/-- One row of the first drain of a Loom moves on (R110); rows that stay for the Loom's second position are not read
(R114). DESIGN CHOICE (log 15): a chain drain that no instruction of the next position pairs with is dropped. -/
def State.drainRow (s : State) (d h l : Nat) : State :=
  let x := s.loom d h l
  match x.drains.find? fun j => !j.stays l with
  | none => s
  | some j =>
    let sp : Span := ((drainSpan x.k.setup j).1, 1)
    if x.unsettled sp then s
    else
      let ws := drainWords x.k j j.next
      if j.toSieve then
        let s := match s.loomProg j.run h l with
          | some p => s.drainToSieve d h j p ws
          | none => s
        s.setLoom d h l (x.drainNext j none)
      else
        match s.chainPartner h j with
        | none => s.setLoom d h l { x with drains := x.drains.erase j }
        | some i =>
          if i.rows ≠ j.count then
            (s.setLoom d h l { x with drains := x.drains.erase j }).checkFault (loomPage d h j.chainTo) (infoOf [(0x0C, 0)])
              (s.runJob j.run)
          else match s.chainHalf d h j i with
            | none => s
            | some half =>
              let s := s.setLoom d h l (x.drainNext j (some half))
              let y := chainFill ((s.loom d h j.chainTo).forRun j.run) half j.next i ws
              s.setLoom d h j.chainTo (if j.next + 1 < j.count then y else { y with chainDone := j.index :: y.chainDone })

def execDrain (d h l : Nat) (s : State) : Host.Outcome State Fault Refusal :=
  .next (if s.served (loomPage d h l) then s.drainRow d h l else s)

/-- Drain rows until the half is read out; at most n of them. -/
def drainHalf (d h l half : Nat) : Nat → State → State
  | 0, s => s
  | n + 1, s =>
    if (s.loom d h l).drains.any fun j => j.pair && j.slot == half && !j.stays l then drainHalf d h l half n (s.drainRow d h l) else s

/-- The rows of the Loom's own first position become the chain input of an instruction, and are free (R114). -/
def Loom.takeOwn (x : Loom) (half : Nat) (i : LoomInstr) (j : DrainJob) : Loom :=
  let rows := (numsFrom 0 j.count).map fun n => (n, drainWords x.k j n)
  let y := rows.foldl (fun (y : Loom) r => chainFill y half r.1 i r.2) x
  { y with drains := y.drains.erase j }

/-- The drain of a FLOW instruction (R110). -/
def Issued.drain (k : LoomCtx) (e : Issued) : DrainJob :=
  let i := loomInstr e.word
  ⟨e.run, i.drainTarget == 1, i.chainNext, false, i.accSlot, i.accRow0, i.rows, 0, e.index, none, i.isInt,
    SMap.get [] k.masks (e.span k.setup).1⟩

/-! ### PASS (R71 to R74, R98 to R104) -/

/-- A counter of slots that carry Hearth fill (R80, R90). -/
def State.hearthFill (s : State) (d h l n : Nat) : State :=
  if s.fld (loomPage d h l) loomCtrl_hearthEn = 1 then
    s.events (loomPage d h l) hearthCount_count loom_evtRaw_hearthActive n
  else s

/-- A swapping marker: the cells take the incoming tile into the shadow registers, and the front copies it into the
active ones (R71, R72). -/
def LoomCtx.swapIn (k : LoomCtx) (b : BufTile) : LoomCtx := { k with shadow := b, active := b }

/-- A pass against tile b needs a marker that brings it in: the instruction names a tile of its own, or the active registers
hold the tile of a replay (R74, R78). -/
def LoomCtx.needsSwap (k : LoomCtx) (i : LoomInstr) (b : BufTile) : Bool := !i.statReuse || k.active != b

/-- The tile that the next instruction of the queue brings in at the marker that enters now (R74). -/
def State.nextSwaps (s : State) (d h l : Nat) : Option BufTile :=
  let x := s.loom d h l
  match x.queue with
  | e :: _ =>
    if !s.loomHot d h l x then none
    else match s.passReady d h l x e with
      | .go p => if x.k.needsSwap (loomInstr e.word) p.stat then some p.stat else none
      | _ => none
  | [] => none

/-- The tiles of a pass as they stream: the last one's tag says so (R53). -/
def lastInPass : List BufTile → List BufTile
  | [] => []
  | [b] => [{ b with tile := { b.tile with tag := setTagFlag b.tile.tag flLastInPass } }]
  | b :: bs => b :: lastInPass bs

/-- The tiles of a replay: every row's tag has the replay flag (R53, R78). -/
def replayTiles (bs : List BufTile) : List BufTile :=
  bs.map fun b => { b with tile := { b.tile with tag := setTagFlag b.tile.tag flReplay } }

/-- The pass-end marker names the stationary tile that takes effect behind it (R74). -/
def State.mark (s : State) (x : Loom) (b : BufTile) : Loom := { x with marker := markerTag b.tile.tag (s.runStep b.run) }

/-- Bubbles stand immediately before the last row of the pass that ends (R73), whose slot they move. -/
def Loom.bubble (x : Loom) (n : Nat) : Loom :=
  { x with slot := x.slot + n, issued := x.issued.map fun e => if e.lastSlot = x.slot then { e with lastSlot := x.slot + n } else e }

/-- The end of m slots of rows: the marker, the bubbles before it and what they count (R73, R74). The conditions of the
next instruction are judged as the pass has left them (DEDUCED, log 15). -/
def State.passEnd (s : State) (d h l m : Nat) (lone : Bool) : State :=
  let x := s.loom d h l
  let x := { x with slot := x.slot + m + if lone then 1 else 0 }
  let since := if lone then some m else x.slots.map (· + m)
  match s.nextSwaps d h l with
  | some b =>
    let bubbles := match since with
      | some n => 128 - n
      | none => 0
    let s := s.bump (loomPage d h l) bubbleCount_count bubbles
    let s := s.hearthFill d h l (bubbles + if lone then 1 else 0)
    s.setLoom d h l (s.mark ({ x with slots := some 0, swapped := true, k := x.k.swapIn b }.bubble bubbles) b)
  | none =>
    (s.hearthFill d h l (if lone then 1 else 0)).setLoom d h l (s.mark { x with slots := since, swapped := false } x.k.active)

━━━━━━━━━━━━━━━━

◆ **WHAT TO PRODUCE**:
Please copy every line from the entries that includes the word "needsSwap".

◆ **TASK SOLUTION**:
def LoomCtx.needsSwap (k : LoomCtx) (i : LoomInstr) (b : BufTile) : Bool := !i.statReuse || k.active != b
      | .go p => if x.k.needsSwap (loomInstr e.word) p.stat then some p.stat else none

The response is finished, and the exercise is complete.